/-- The open row serves the request. -/
def rowHit (x : Hbmc) (p : Pc) (q : QReq) : Bool :=
  match tget none (caBank x q.ca) p.rows with
  | some r => decide (r.1 = caRow q.ca)
  | none => false

/-- The oldest of a list. -/
def oldest : List QReq → Option QReq
  | [] => none
  | q :: r => match oldest r with
    | none => some q
    | some k => if k.age < q.age then some k else some q

/-- Write drain: from WR_HI entries down to WR_LO (R277 rule 3, R294). Values outside the fields' ranges act as the nearest ones inside
(log 143). -/
def drainNow (x : Hbmc) (p : Pc) : Bool :=
  let hi := clampNat 2 32 (field x.sched 5 0)
  let lo := min (field x.sched 13 8) (hi - 1)
  if hi ≤ p.wq.length then true else if p.wq.length ≤ lo then false else p.drain

/-- The request that rules 2 to 5 choose; whether the oldest has passed AGE_CAP is a matter of time and comes as a free bit (log 32). -/
def chooseReq (x : Hbmc) (p : Pc) (drain aged : Bool) : Option (QReq × Bool) :=
  let ready (l : List QReq) : List QReq := l.filter (fun q => !behindSame p q)
  if aged then (oldest (ready (p.rq ++ p.wq))).map (fun q => (q, p.wq.contains q))
  else
    let l := ready (if drain then p.wq else p.rq)
    ((oldest (l.filter (rowHit x p))).or (oldest l)).map (fun q => (q, drain))

/-- A line whose bursts have begun: its four bursts go to one open row (R271), so it goes on before anything else is chosen (log 32). -/
def begun (p : Pc) : Option (QReq × Bool) :=
  match p.rq.find? (fun q => decide (q.left < 4)) with
  | some q => some (q, false)
  | none => (p.wq.find? (fun q => decide (q.left < 4))).map (fun q => (q, true))

/-- A request's entry replaced or taken from its queue. -/
def putReq (p : Pc) (write : Bool) (q : QReq) (q' : Option QReq) : Pc :=
  let upd (l : List QReq) : List QReq := l.flatMap (fun k => if k = q then q'.toList else [k])
  if write then { p with wq := upd p.wq } else { p with rq := upd p.rq }

/-- One column command of a request: the next of its four bursts; the last decides the row's treatment (R271, R278, R279). -/
def columnOp (e pc : Nat) (q : QReq) (write : Bool) (c : Core) : Core :=
  let x := c.hbmc e
  let p := pcOf x pc
  let (bank, row) := (caBank x q.ca, caRow q.ca)
  let c := modPc e pc (fun p => putReq p write q (if q.left ≤ 1 then none else some { q with left := q.left - 1 })) c
  let p' := pcOf (c.hbmc e) pc
  let more := (p'.rq ++ p'.wq).any (fun k => decide (caBank x k.ca = bank) && decide (caRow k.ca = row))
  let close := !more && (decide (q.hint = 1) || (decide (q.hint = 0) && decide (field x.cfg 9 0 = 0)))
  let hint : BitVec 2 := if q.hint = 2 then 2 else 0
  let c := if q.left < 4 then c
    else
      let hit := (tget none bank p.rows).any (fun r => decide (r.2 ≠ 3))
      let c := countEvent 7 e (if write then 3 else 2) 1 none c
      if hit then countEvent 7 e 4 1 none c else c
  let b := 4 - q.left
  issueOp e pc (if write then .write q.ca b hint close (burstOf q.data b) else .read q.ca b hint close) c

/-- The next command of a request: precharge, activate or column command. An activate that would take the bank past the stack's maximum waits
for RFM (R282). -/
def serveReq (e pc : Nat) (q : QReq) (write : Bool) (c : Core) : Core :=
  let x := c.hbmc e
  let p := pcOf x pc
  let (bank, row) := (caBank x q.ca, caRow q.ca)
  match tget none bank p.rows with
  | some r => if r.1 = row then columnOp e pc q write c else issueOp e pc (.precharge bank) c
  | none =>
    let n := tget 0 bank p.acts + 1
    if x.cfg.getLsbD 13 ∧ Config.rfmMax e < n then c
    else
      let c := if x.cfg.getLsbD 13 then modPc e pc (fun p => { p with acts := tput 0 bank n p.acts }) c else c
      countEvent 7 e 1 1 none (issueOp e pc (.activate bank row) c)

/-- The controller can issue on a pseudo-channel: it is neither Off nor Failed, its stack is trained and awake, the channel is not in
recovery, the replay buffer has room (R284). -/
def pcIssues (c : Core) (e pc : Nat) : Bool :=
  let x := c.hbmc e
  c.hasUnit 7 e && !frozenChip c && decide (c.ust 7 e ≠ .off) && decide (c.ust 7 e ≠ .failed) && x.trained && !x.trnBusy && decide (pc < 64) &&
  !x.selfRefresh && decide ((chanOfHbm x (pc / 2)).step = 0) && decide ((pcOf x pc).replay.length < 64)

/-- HBM_COMMAND_ISSUE: the next command by the first rule that applies (R277). A controller serves requests only in Serving and Draining; it
refreshes its stack in every state that keeps the stack (R268, R280). -/
def fxCommandIssue (e pc : Nat) (c : Core) : Core :=
  let x := c.hbmc e
  let p := pcOf x pc
  if !pcIssues c e pc then c
  else match begun p with
    | some (q, w) => if c.works 7 e then serveReq e pc q w c else c
    | none =>
      if p.allDue then refreshEvery e pc c
      else match p.due, rfmBankOf e x p with
        | b :: _, _ => refreshBank e pc b c
        | [], some b => rfmBank e pc b c
        | [], none =>
          if !c.works 7 e then c
          else
            let (v, c) := c.free
            let d := drainNow x p
            let c := modPc e pc (fun p => { p with drain := d }) c
            match chooseReq x p d (v.getLsbD 0) with
            | some (q, w) => serveReq e pc q w c
            | none => c

def execHbmCommandIssue (e pc : Nat) (s : State) : Host.Outcome State Fault Refusal := actCore s (fxCommandIssue e pc)

/-- A refresh falls due, of the bank whose turn it is; when eight are owed, the ninth makes it an all-bank refresh (R280, R281). A stack in
self-refresh refreshes itself. -/
def fxRefreshDeadline (e pc : Nat) (c : Core) : Core :=
  let x := c.hbmc e
  let st := c.ust 7 e
  if !c.hasUnit 7 e ∨ !x.trained ∨ x.selfRefresh ∨ frozenChip c ∨ st = .off ∨ st = .failed ∨ 64 ≤ pc then c
  else
    let p := pcOf x pc
    let next := (p.nextBank + 1) % 64
    if p.allDue then c
    else if p.due.length < 8 then modPc e pc (fun p => { p with due := p.due ++ [p.nextBank], nextBank := next }) c
    else modPc e pc (fun p => { p with allDue := true, nextBank := next }) c

def execRefreshDeadline (e pc : Nat) (s : State) : Host.Outcome State Fault Refusal := actCore s (fxRefreshDeadline e pc)

/-- The open-page timer closes a row under the auto rule, unless a queued request hits it (R278, R279). -/
def fxOpenPageTimeout (e pc bank : Nat) (c : Core) : Core :=
  let x := c.hbmc e
  let p := pcOf x pc
  if !pcIssues c e pc then c
  else match tget none bank p.rows with
    | none => c
    | some r =>
      let hit := (p.rq ++ p.wq).any (fun k => decide (caBank x k.ca = bank) && decide (caRow k.ca = r.1))
      if r.2 = 2 ∨ hit then c else issueOp e pc (.precharge bank) c

def execOpenPageTimeout (e pc bank : Nat) (s : State) : Host.Outcome State Fault Refusal := actCore s (fxOpenPageTimeout e pc bank)

/-! ### Self-refresh (R283) -/

def queuesEmpty (x : Hbmc) : Bool := x.pcs.all (fun k => k.2.rq.isEmpty && k.2.wq.isEmpty)

def fxSelfRefreshIdle (e : Nat) (c : Core) : Core :=
  let x := c.hbmc e
  if !c.hasUnit 7 e ∨ frozenChip c ∨ !x.trained ∨ x.selfRefresh ∨ !x.pwr.getLsbD 0 ∨ !queuesEmpty x ∨ !(ptnsOnStack c e).isEmpty ∨
      x.chans.any (fun k => decide (k.2.step ≠ 0)) ∨ c.ust 7 e = .off ∨ c.ust 7 e = .failed then c
  else enterSelfRefresh e c

def execSelfRefreshIdle (e : Nat) (s : State) : Host.Outcome State Fault Refusal := actCore s (fxSelfRefreshIdle e)

def fxSelfRefreshExit (e : Nat) (c : Core) : Core :=
  let x := c.hbmc e
  if x.selfRefresh ∧ !frozenChip c ∧ !queuesEmpty x then (c.setHbmc e { x with selfRefresh := false }).send (.hbm e 0 (.selfRefresh false) false) else c

def execSelfRefreshExit (e : Nat) (s : State) : Host.Outcome State Fault Refusal := actCore s (fxSelfRefreshExit e)

/-! ### Command parity (R284–R288) -/

def modChan (e k : Nat) (f : Chan → Chan) (c : Core) : Core := c.modHbmc e (fun x => setChanOf x k (f (chanOfHbm x k)))

/-- A channel in normal issue or in an episode can signal an alert; in Held an error during a command/address run only sets
TRN_STATUS.ALERT (R289). -/
def fxParityAlert (e k : Nat) (c : Core) : Core :=
  let x := c.hbmc e
  if c.ust 7 e = .held then
    (if c.hasUnit 7 e ∧ x.trnBusy ∧ field x.trnRun 3 1 = 1 ∧ k < 32 then c.setHbmc e { x with trnAlert := true } else c)
  else if !c.hasUnit 7 e ∨ frozenChip c ∨ c.ust 7 e = .off ∨ c.ust 7 e = .failed ∨ 32 ≤ k ∨ !x.cfg.getLsbD 14 ∨ (chanOfHbm x k).step = 1 ∨
      (chanOfHbm x k).step = 6 then c
  else
    let c := modChan e k (fun h => { h with step := 1, alerts := h.alerts + 1 }) c
    countEvent 7 e 7 1 none (c.modHbmc e (fun x => { x with parityAlert := x.parityAlert + 1 }))

def execParityAlert (e c : Nat) (s : State) : Host.Outcome State Fault Refusal := actCore s (fxParityAlert e c)

/-- A channel retrain begins (R287). -/
def startHbmRetrain (e k : Nat) (c : Core) : Core :=
  modChan e k (fun h => { h with step := 6, slices := 0 }) (c.modHbmc e (fun x => { x with retrain := x.retrain + 1 }))

/-- The refreshes that a pseudo-channel owes, as commands. -/
def owedOps (p : Pc) : List HbmOp := if p.allDue then [.refreshAll] else p.due.map .refresh

/-- The owed refreshes of a channel are issued (R287). -/
def oweRefresh (e k : Nat) (c : Core) : Core :=
  forEach [2 * k, 2 * k + 1] (fun pc c =>
    let ops := owedOps (pcOf (c.hbmc e) pc)
    let c := modPc e pc (fun p => { p with due := [], allDue := false }) c
    ops.foldl (fun c op => countEvent 7 e 5 1 none (issueOp e pc op c)) c) c

/-- The replayed command that leaves its buffer first ends the episode. -/
def endEpisode (e k : Nat) (c : Core) : Core :=
  let h := chanOfHbm (c.hbmc e) k
  logE 0x0901 7 e none [(4, e), (5, k), (16, h.alerts), (16, h.replays)] (modChan e k (fun _ => {}) c)

/-- Steps 3 and 4 of R285 on one pseudo-channel: precharge-all and the owed refreshes go out and into the buffer ahead of the commands that
are replayed after them, oldest first. -/
def replayPc (e pc : Nat) (c : Core) : Core :=
  let p := pcOf (c.hbmc e) pc
  let ops := .prechargeAll :: owedOps p
  let kept := (ops ++ p.replay).drop (ops.length + p.replay.length - 64)
  let c := modPc e pc (fun p => { p with due := [], allDue := false, replay := kept, ahead := kept.length - p.replay.length }) c
  let c := ops.foldl (fun c op => sendOp e pc op false c) c
  let c := countEvent 7 e 5 (ops.length - 1) none c
  p.replay.foldl (fun c op => sendOp e pc op true c) c

/-- The signal clears: precharge-all, owed refreshes, replay; or a retrain after the third replay (R285, R286). -/
def fxParityAlertClear (e k : Nat) (c : Core) : Core :=
  let x := c.hbmc e
  let h := chanOfHbm x k
  if h.step ≠ 1 then c
  else if 3 ≤ h.replays then startHbmRetrain e k c
  else
    let pcs := [2 * k, 2 * k + 1]
    let none? := pcs.all (fun pc => (pcOf x pc).replay.isEmpty)
    let c := forEach pcs (replayPc e) c
    let c := c.modHbmc e (fun x => { x with replay := x.replay + 1 })
    let c := modChan e k (fun h => { h with step := 4, replays := h.replays + 1 }) c
    if none? then endEpisode e k c else c

def execParityAlertClear (e c : Nat) (s : State) : Host.Outcome State Fault Refusal := actCore s (fxParityAlertClear e c)

def fxAlertRecoveryTimeout (e k : Nat) (c : Core) : Core :=
  if (chanOfHbm (c.hbmc e) k).step = 1 then startHbmRetrain e k c else c

def execAlertRecoveryTimeout (e c : Nat) (s : State) : Host.Outcome State Fault Refusal := actCore s (fxAlertRecoveryTimeout e c)

/-- The oldest command leaves the replay buffer; in a replay the oldest replayed one ends the episode (R284, R285 step 5). -/
def fxCommandBufferRetire (e pc : Nat) (c : Core) : Core :=
  let x := c.hbmc e
  let p := pcOf x pc
  let st := (chanOfHbm x (pc / 2)).step
  if p.replay.isEmpty ∨ st = 1 ∨ st = 6 then c
  else
    let c := modPc e pc (fun p => { p with replay := p.replay.drop 1, ahead := p.ahead - 1 }) c
    if st = 4 ∧ p.ahead = 0 then endEpisode e (pc / 2) c else c

def execCommandBufferRetire (e pc : Nat) (s : State) : Host.Outcome State Fault Refusal := actCore s (fxCommandBufferRetire e pc)

def fxRetrainSlice (e k : Nat) (c : Core) : Core :=
  if (chanOfHbm (c.hbmc e) k).step ≠ 6 then c else oweRefresh e k (modChan e k (fun h => { h with slices := h.slices + 1 }) c)

def execHbmRetrainSlice (e c : Nat) (s : State) : Host.Outcome State Fault Refusal := actCore s (fxRetrainSlice e c)

/-- The transmit delays of a channel's command lanes that a training finds; the manual gives no values, so they are free (log 3). -/
def newDelays (k : Nat) (v : BitVec 1024) (d : Table (BitVec 8)) : Table (BitVec 8) :=
  (List.range 18).foldl (fun t j => tput 0x80 (dlyKey 1 (2304 + 18 * k + j)) ((v >>> (8 * j)).setWidth 8) t) d

/-- Success, in the slice that is running: the channel's command lanes have their new delays. -/
def fxHbmRetrain (e k : Nat) (c : Core) : Core :=
  let h := chanOfHbm (c.hbmc e) k
  if h.step ≠ 6 then c
  else
    let (v, c) := c.free
    let c := modChan e k (fun _ => {}) (c.modHbmc e (fun x => { x with dly := newDelays k v x.dly }))
    logE 0x0902 7 e none [(4, e), (5, k), (16, h.slices + 1)] (oweRefresh e k c)

def execHbmRetrain (e c : Nat) (s : State) : Host.Outcome State Fault Refusal := actCore s (fxHbmRetrain e c)

/-- The limit: the controller becomes Failed. -/
def fxHbmRetrainLimit (e k : Nat) (c : Core) : Core :=
  if (chanOfHbm (c.hbmc e) k).step ≠ 6 then c
  else enterState 7 e .failed (logE 0x0903 7 e none [(4, e), (5, k)] (modChan e k (fun _ => {}) c))

def execHbmRetrainLimit (e c : Nat) (s : State) : Host.Outcome State Fault Refusal := actCore s (fxHbmRetrainLimit e c)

—————

### [TRY IT]
How many of the lines in the records include the word "whose"? Only the number should be given.

### [SOLVED PROBLEM]
2